Maraging steel powder recycling effect on the tensile and fatigue behavior of parts produced through the laser powder bed fusion (L-PBF) process

Additive manufacturing (AM) has advanced the manufacturing industry and has been employed in a wide range of industrial applications, including aerospace, automotive, medical, and die-casting equipment. To ensure the cost-effectiveness of the AM process, unfused powder must be recycled even if its characteristics may change after each cycle, making essential the validation of powder quality and component mechanical performances. Despite the research published to date, predicting the mechanical performance of printed parts issued from reused powder remains challenging since it is dependent on many AM process variables.

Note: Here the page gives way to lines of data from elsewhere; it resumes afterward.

-- ==== Sys2Proof/Machine/FrameDecoder.lean ====
section
/-! DEFINITION. Unit FDEC: `ParseHeader` and the operation `DECODE` (43_frame_decoder.md R99 to R114). -/

namespace Sys2Proof.Machine

/-- `ParseHeader(frame)`: the metadata record of a whole header, `none` for `HeaderIncomplete`
(43_frame_decoder.md R101, R103). -/
def parseHeader (frame : List Byte) : Option Meta :=
  match frame with
  | b0 :: b1 :: _ =>
    let len7 := (len7Of b1).toNat
    if frame.length < headerLengthOf len7 then none
    else (declaredLength frame len7).map (metaOf (tagOf b0) (maskOf b1) (headerLengthOf len7))
  | _ => none

/-- Steps 5 and 6 of `DECODE`: the payload bytes that are present, unmasked with the key in the frame. The
key is read only when a payload byte is returned (43_frame_decoder.md R105, R107, D9). `none` where a read
would leave the buffer. -/
def readPayload (m : Meta) (frame : List Byte) : Option (List Byte) :=
  let n := presentBytes m frame.length
  if n = 0 then some []
  else
    match memRead frame m.payloadOffset n with
    | none => none
    | some raw =>
      if m.hasMask then
        ((memRead frame m.headerLength 4).bind keyOfBytes).map fun k => xorMask k raw
      else some raw

/-- `DECODE` once the header is parsed, for either truncation policy (43_frame_decoder.md R105, R108,
R109). -/
def decodeParsed (m : Meta) (frame : List Byte) (s : State) : Host.Outcome State Fault Refusal :=
  let truncated := truncatedFlag m frame.length
  if truncated && s.cfg.truncPolicy == .fail then .next (raise .truncatedFrame s)
  else
    match readPayload m frame with
    | some payload => .next (finish (.decode (.ok truncated (emit [] payload) m)) s)
    | none => .fault .readOutsideBuffer

/-- `DECODE` (43_frame_decoder.md R100, R103, R105): refused for a buffer above `FMAX`; an incomplete
header is `TruncatedFrame` under both policies. -/
def execDecode (frame : List Byte) (s : State) : Host.Outcome State Fault Refusal :=
  if admitsFrame s frame.length then
    match parseHeader frame with
    | none => .next (raise .truncatedFrame s)
    | some m => decodeParsed m frame s
  else .refused .frameAboveFmax

end Sys2Proof.Machine
end

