theorem witness_AdmittedRequestsAreAnsweredOthersRefused :
    Spec.Admitted small (.encode (hello.take 4) 1 true true) ∧
    ¬ Spec.Admitted small (.encode hello 1 true true) ∧
    Spec.Admitted small (.decode (helloFrame.take 6)) ∧
    ¬ Spec.Admitted small (.decode (helloFrame.take 7)) ∧
    ¬ Spec.Admitted plain (.xormask [1, 2, 3] []) :=
  ⟨show (4 : Nat) ≤ 4 by decide, show ¬ (5 : Nat) ≤ 4 by decide, fits_small_six, not_fits_small_seven,
    fun h => absurd h.1 (by decide)⟩

/-- A machine that has already answered, with a request presented. -/
def answered : State := { asked strict (.wire helloFrame) with fdecOut := [.truncatedFrame] }

/-- The invariant holds of a machine that is not the one after reset, and its step goes on. -/
theorem witness_StepKeepsTheInvariant : Inv answered ∧ ∃ t, step answered = .next t :=
  ⟨⟨by decide, by decide, (fun _ h => nomatch h),
    (fun r h => by cases List.mem_singleton.1 h; trivial), (fun _ h => nomatch h),
    (fun _ h => nomatch h)⟩, _, rfl⟩

theorem witness_ConfigurationNeverChanges :
    (∃ t, step resetting = .next t) ∧ ∃ t, step (asked small (.wire [0x8A, 0x00])) = .next t :=
  ⟨⟨_, rfl⟩, ⟨_, rfl⟩⟩

theorem witness_FirstRequestAfterResetIsServed :
    resetting.resetLine = true ∧ resetting.requests = [.call 1 { frame := some helloFrame }] ∧
    decode resetting.cfg.opw (.call 1 { frame := some helloFrame }) = .ok (.decode helloFrame) ∧
    Spec.Admitted resetting (.decode helloFrame) :=
  ⟨rfl, rfl, rfl, fits_unbounded rfl _⟩

end Sys2Proof.Tests
end

section
/-! SUPPORT. Scope: what the decoder accepts, what a step does with an accepted request, and what a
presented word of the opcode table does. Settles O8 and O14. -/

namespace Sys2Proof.Machine

/-! ## Phases -/

@[simp] theorem setPhase_setPhase (s : State) (u : UnitId) (p q : Phase) :
    setPhase (setPhase s u p) u q = setPhase s u q := by cases u <;> rfl

/-- Setting a phase and replacing the waiting requests commute. -/
theorem setPhase_withRequests (s : State) (u : UnitId) (p : Phase) (rs : List Request) :
    { setPhase s u p with requests := rs } = setPhase { s with requests := rs } u p := by
  cases u <;> rfl

/-! ## The decoder -/

/-- The decoder answers exactly the assembled instruction, when its operands have their types. -/
theorem decode_eq_ok_iff {opw : Nat} {r : Request} {i : Instr} :
    decode opw r = .ok i ↔ assemble r = .ok i ∧ i.wf opw := by
  unfold decode
  cases assemble r with
  | error e => simp
  | ok j =>
    cases hj : j.illTyped opw with
    | none =>
      simp only [hj, Except.ok.injEq, iff_self_and]
      rintro rfl
      exact hj
    | some e =>
      simp only [hj, reduceCtorEq, Except.ok.injEq, false_iff, not_and]
      rintro rfl
      simp [Instr.wf, hj]

/-- A buffer off the wire decodes to a well-formed instruction whatever `OPW` is. -/
theorem decodeWire_wf (opw : Nat) (frame : List Byte) : (decodeWire frame).wf opw := by
  rcases frame_cases frame with ⟨t, m, l, r, rfl⟩ | ⟨t, m, l, r, rfl⟩ | ⟨t, m, l, r, rfl⟩ | ⟨-, hw⟩
  · rw [decodeWire_frameBytesS]
    cases m <;> rfl
  · rw [decodeWire_frameBytesM]
    cases m <;> rfl
  · rw [decodeWire_frameBytesL]
    cases m <;> rfl
  · rw [hw]
    rfl

/-! ## The step -/

/-- A step with a decoded request for an `IDLE` unit runs it (10_state.md R15). -/
theorem step_eq_exec_takeRequest {s : State} {r : Request} {rest : List Request} {i : Instr}
    (hreset : s.resetLine = false) (hreq : s.requests = r :: rest) (hdec : decode s.cfg.opw r = .ok i)
    (hidle : phaseOf s i.unit = .idle) : step s = exec i (takeRequest s i.unit rest) := by
  have hfetch : fetch s = .run i (takeRequest s i.unit rest) := by
    simp [fetch, hreset, hreq, hdec, hidle]
  rw [step, hfetch]

/-- Settles O8: `fetch` takes the request, and taking it is being `BUSY` with the rest waiting. -/
theorem stepRunsTheDecodedInstruction : Obligations.StepRunsTheDecodedInstruction :=
  fun _ _ _ _ hreset hreq hdec hidle => step_eq_exec_takeRequest hreset hreq hdec hidle

/-! ## The opcode table's words -/

/-- The record with every operand zero assembles to an instruction that is well-formed whatever `OPW` is:
its opcode is 0 and its key has 4 bytes. -/
theorem assemble_zeroRecord (u : BitVec 2) :
    ∃ i, assemble (.call u (zeroRecord (unitOfNumber u))) = .ok i ∧ ∀ opw, i.wf opw := by
  simp only [assemble]
  cases unitOfNumber u with
  | fenc => exact ⟨.encode [] 0 false false, rfl, fun opw => if_pos (Nat.two_pow_pos opw)⟩
  | fdec => exact ⟨.decode [], rfl, fun _ => rfl⟩
  | vlhe => exact ⟨.hdrenc false 0 false 0, rfl, fun opw => if_pos (Nat.two_pow_pos opw)⟩
  | xme => exact ⟨.xormask [0, 0, 0, 0] [], rfl, fun _ => rfl⟩

/-- The request of a table word assembles to an instruction that is well-formed whatever `OPW` is. -/
theorem assemble_tableRequest {nbits w : Nat} {r : Request} (h : tableRequest nbits w = some r) :
    ∃ i, assemble r = .ok i ∧ ∀ opw, i.wf opw := by
  unfold tableRequest at h
  split at h
  · cases h
    exact ⟨_, rfl, fun opw => decodeWire_wf opw _⟩
  · split at h
    · cases h
      exact assemble_zeroRecord _
    · cases h

/-- A table word that decodes stands for a request that decodes to the same instruction in every
configuration, not only in the default one. -/
theorem decode_of_decodeTableWord {nbits w : Nat} {i : Instr} (h : decodeTableWord nbits w = some i) :
    ∃ r, tableRequest nbits w = some r ∧ ∀ opw, decode opw r = .ok i := by
  unfold decodeTableWord at h
  split at h
  · rename_i r hr
    split at h
    · rename_i j hj
      cases h
      obtain ⟨k, hk, hwf⟩ := assemble_tableRequest hr
      obtain ⟨hi, -⟩ := decode_eq_ok_iff.1 hj
      obtain rfl : k = i := Except.ok.inj (hk.symm.trans hi)
      exact ⟨r, hr, fun opw => decode_eq_ok_iff.2 ⟨hk, hwf opw⟩⟩
    · cases h
  · cases h

/-- Presenting a word that stands for `i`: its request is first, the reset input is not asserted and `i`'s
unit is ready. -/
theorem withFetchWord_eq {s : State} {nbits w : Nat} {r : Request} {i : Instr}
    (hr : tableRequest nbits w = some r) (hdec : decode s.cfg.opw r = .ok i) :
    s.withFetchWord nbits w =
      setPhase { s with requests := r :: s.requests, resetLine := false } i.unit .idle := by
  simp only [State.withFetchWord, presentWord, hr, hdec]

/-- Settles O14: the presented request meets the hypotheses of `step_eq_exec_takeRequest`, and taking it
again leaves the requests that were there before. -/
theorem presentedTableWordRunsNext : Obligations.PresentedTableWordRunsNext := by
  intro s nbits w i h
  obtain ⟨r, hr, hdec⟩ := decode_of_decodeTableWord h
  rw [withFetchWord_eq hr (hdec _),
    step_eq_exec_takeRequest (rest := s.requests) (by simp) (by simp) (hdec _) (by simp), takeRequest,
    setPhase_withRequests, setPhase_setPhase]

end Sys2Proof.Machine
end

section
/-! SUPPORT. State: what a step can do, what an instruction leaves unchanged, and what the random source
sees. Settles O5, O9, O12, O13, O30, O52, O53, O56 and O59. -/

namespace Sys2Proof.Machine

/-- Settles O5: being well-formed is what the decoder checks last. -/
theorem decodedRequestsAreWellFormed : Obligations.DecodedRequestsAreWellFormed :=
  fun _ _ _ hdec => (decode_eq_ok_iff.1 hdec).2

/-! ## The step, one equation per way it goes -/

/-- The reset input comes before any request (70_reset_and_hazards.md R136). -/
theorem step_of_resetLine {s : State} (hreset : s.resetLine = true) : step s = .next (applyReset s) := by
  have hfetch : fetch s = .reset (applyReset s) := by simp [fetch, hreset]
  rw [step, hfetch]

theorem step_of_no_request {s : State} (hreset : s.resetLine = false) (hreq : s.requests = []) :
    step s = .next s := by
  have hfetch : fetch s = .nothing := by simp [fetch, hreset, hreq]
  rw [step, hfetch]

/-- A request to a `BUSY` unit waits (10_state.md R15). -/
theorem step_of_busy {s : State} {r : Request} {rest : List Request} {i : Instr}
    (hreset : s.resetLine = false) (hreq : s.requests = r :: rest) (hdec : decode s.cfg.opw r = .ok i)
    (hbusy : phaseOf s i.unit = .busy) : step s = .next s := by
  have hfetch : fetch s = .waiting := by simp [fetch, hreset, hreq, hdec, hbusy]
  rw [step, hfetch]

theorem step_of_illTyped {s : State} {r : Request} {rest : List Request} {e : DecodeError}
    (hreset : s.resetLine = false) (hreq : s.requests = r :: rest)
    (hdec : decode s.cfg.opw r = .error e) : step s = .refused (.illTypedRequest e) := by
  have hfetch : fetch s = .illTyped e := by simp [fetch, hreset, hreq, hdec]
  rw [step, hfetch]

/-- Everything a step that goes on can do: reset, nothing, or run the oldest request. -/
theorem step_next {s t : State} (h : step s = .next t) :
    (s.resetLine = true ∧ t = applyReset s) ∨
    (s.resetLine = false ∧ t = s) ∨
    (s.resetLine = false ∧ ∃ r rest i, s.requests = r :: rest ∧ decode s.cfg.opw r = .ok i ∧
      phaseOf s i.unit = .idle ∧ exec i (takeRequest s i.unit rest) = .next t) := by
  cases hreset : s.resetLine with
  | true =>
    rw [step_of_resetLine hreset] at h
    cases h
    exact .inl ⟨rfl, rfl⟩
  | false =>
    refine .inr ?_
    cases hreq : s.requests with
    | nil =>
      rw [step_of_no_request hreset hreq] at h
      cases h
      exact .inl ⟨rfl, rfl⟩
    | cons r rest =>
      cases hdec : decode s.cfg.opw r with
      | error e =>
        rw [step_of_illTyped hreset hreq hdec] at h
        cases h
      | ok i =>
        cases hphase : phaseOf s i.unit with
        | busy =>
          rw [step_of_busy hreset hreq hdec hphase] at h
          cases h
          exact .inl ⟨rfl, rfl⟩
        | idle =>
          rw [step_eq_exec_takeRequest hreset hreq hdec hphase] at h
          exact .inr ⟨rfl, r, rest, i, rfl, hdec, hphase, h⟩

/-- Settles O9: `fetch` answers `waiting`, on which a step keeps the state. -/
theorem requestToABusyUnitWaits : Obligations.RequestToABusyUnitWaits :=
  fun _ _ _ _ hreset hreq hdec hbusy => step_of_busy hreset hreq hdec hbusy

/-- Settles O12: the state written out in the statement is `applyReset`'s. -/
theorem resetInputEmptiesTheBlock : Obligations.ResetInputEmptiesTheBlock :=
  fun _ hreset => step_of_resetLine hreset

/-- Settles O13: the fields of the reset state as the model lists them. -/
theorem resetStateIsEmpty : Obligations.ResetStateIsEmpty :=
  ⟨⟨rfl, rfl, rfl, rfl⟩, rfl, rfl, rfl, rfl, rfl, rfl, rfl, rfl, rfl⟩

/-! ## What an instruction does to the random source -/

/-- The masked `ENCODE` is the one instruction that asks for a key (10_state.md R31). -/
theorem drawsKey_iff {i : Instr} :
    Spec.drawsKey i = true ↔ ∃ payload opcode fin, i = .encode payload opcode fin true := by
  cases i <;> simp [Spec.drawsKey]

theorem drawsKey_eq_false_iff {i : Instr} :
    Spec.drawsKey i = false ↔ ∀ payload opcode fin, i ≠ .encode payload opcode fin true := by
  rw [← Bool.not_eq_true, drawsKey_iff]
  simp

/-- The state from which an instruction ends its transaction: the source has answered, if it was asked. -/
def keyTaken (i : Instr) (s : State) : State :=
  if Spec.drawsKey i then afterRequest s else s

theorem keyTaken_of_draws {i : Instr} {s : State} (h : Spec.drawsKey i = true) :
    keyTaken i s = afterRequest s := if_pos h

theorem keyTaken_of_not_draws {i : Instr} {s : State} (h : Spec.drawsKey i = false) :
    keyTaken i s = s := by simp [keyTaken, h]

@[simp] theorem phaseOf_afterRequest (s : State) (u : UnitId) :
    phaseOf (afterRequest s) u = phaseOf s u := by
  cases u <;> rfl

@[simp] theorem keyTaken_cfg (i : Instr) (s : State) : (keyTaken i s).cfg = s.cfg := by
  unfold keyTaken; split <;> rfl

@[simp] theorem keyTaken_requests (i : Instr) (s : State) :
    (keyTaken i s).requests = s.requests := by unfold keyTaken; split <;> rfl

@[simp] theorem keyTaken_resetLine (i : Instr) (s : State) :
    (keyTaken i s).resetLine = s.resetLine := by unfold keyTaken; split <;> rfl

@[simp] theorem phaseOf_keyTaken (i : Instr) (s : State) (u : UnitId) :
    phaseOf (keyTaken i s) u = phaseOf s u := by unfold keyTaken; split <;> simp

@[simp] theorem keyTaken_fencOut (i : Instr) (s : State) : (keyTaken i s).fencOut = s.fencOut := by
  unfold keyTaken; split <;> rfl

@[simp] theorem keyTaken_fdecOut (i : Instr) (s : State) : (keyTaken i s).fdecOut = s.fdecOut := by
  unfold keyTaken; split <;> rfl

@[simp] theorem keyTaken_vlheOut (i : Instr) (s : State) : (keyTaken i s).vlheOut = s.vlheOut := by
  unfold keyTaken; split <;> rfl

Until now, no research has looked at the impact of powder recycling on the fatigue behavior of maraging steel components. This study investigates the impact of maraging steel powder reuse on powder characteristics, as well as on the tensile and fatigue properties of printed components. Our results indicate that the powder particle size distribution increased after eight powder reuses, particle morphology showed the presence of aggregates, broken particles, and shattered and deformed particles, while powder apparent density remained constant. Powder reusing had no significant impact on the surface roughness of as-built specimens. Although there was a slight decrease in mechanical properties over reuse cycles, tensile and fatigue performance remained globally stable, while the standard deviation of fatigue stress became narrower after eight cycles. Finally, fractography revealed that the fatigue fracture surfaces of components manufactured from an eight-time recycled powder have more fusion defects and carbon inclusions than the parts made from virgin powder.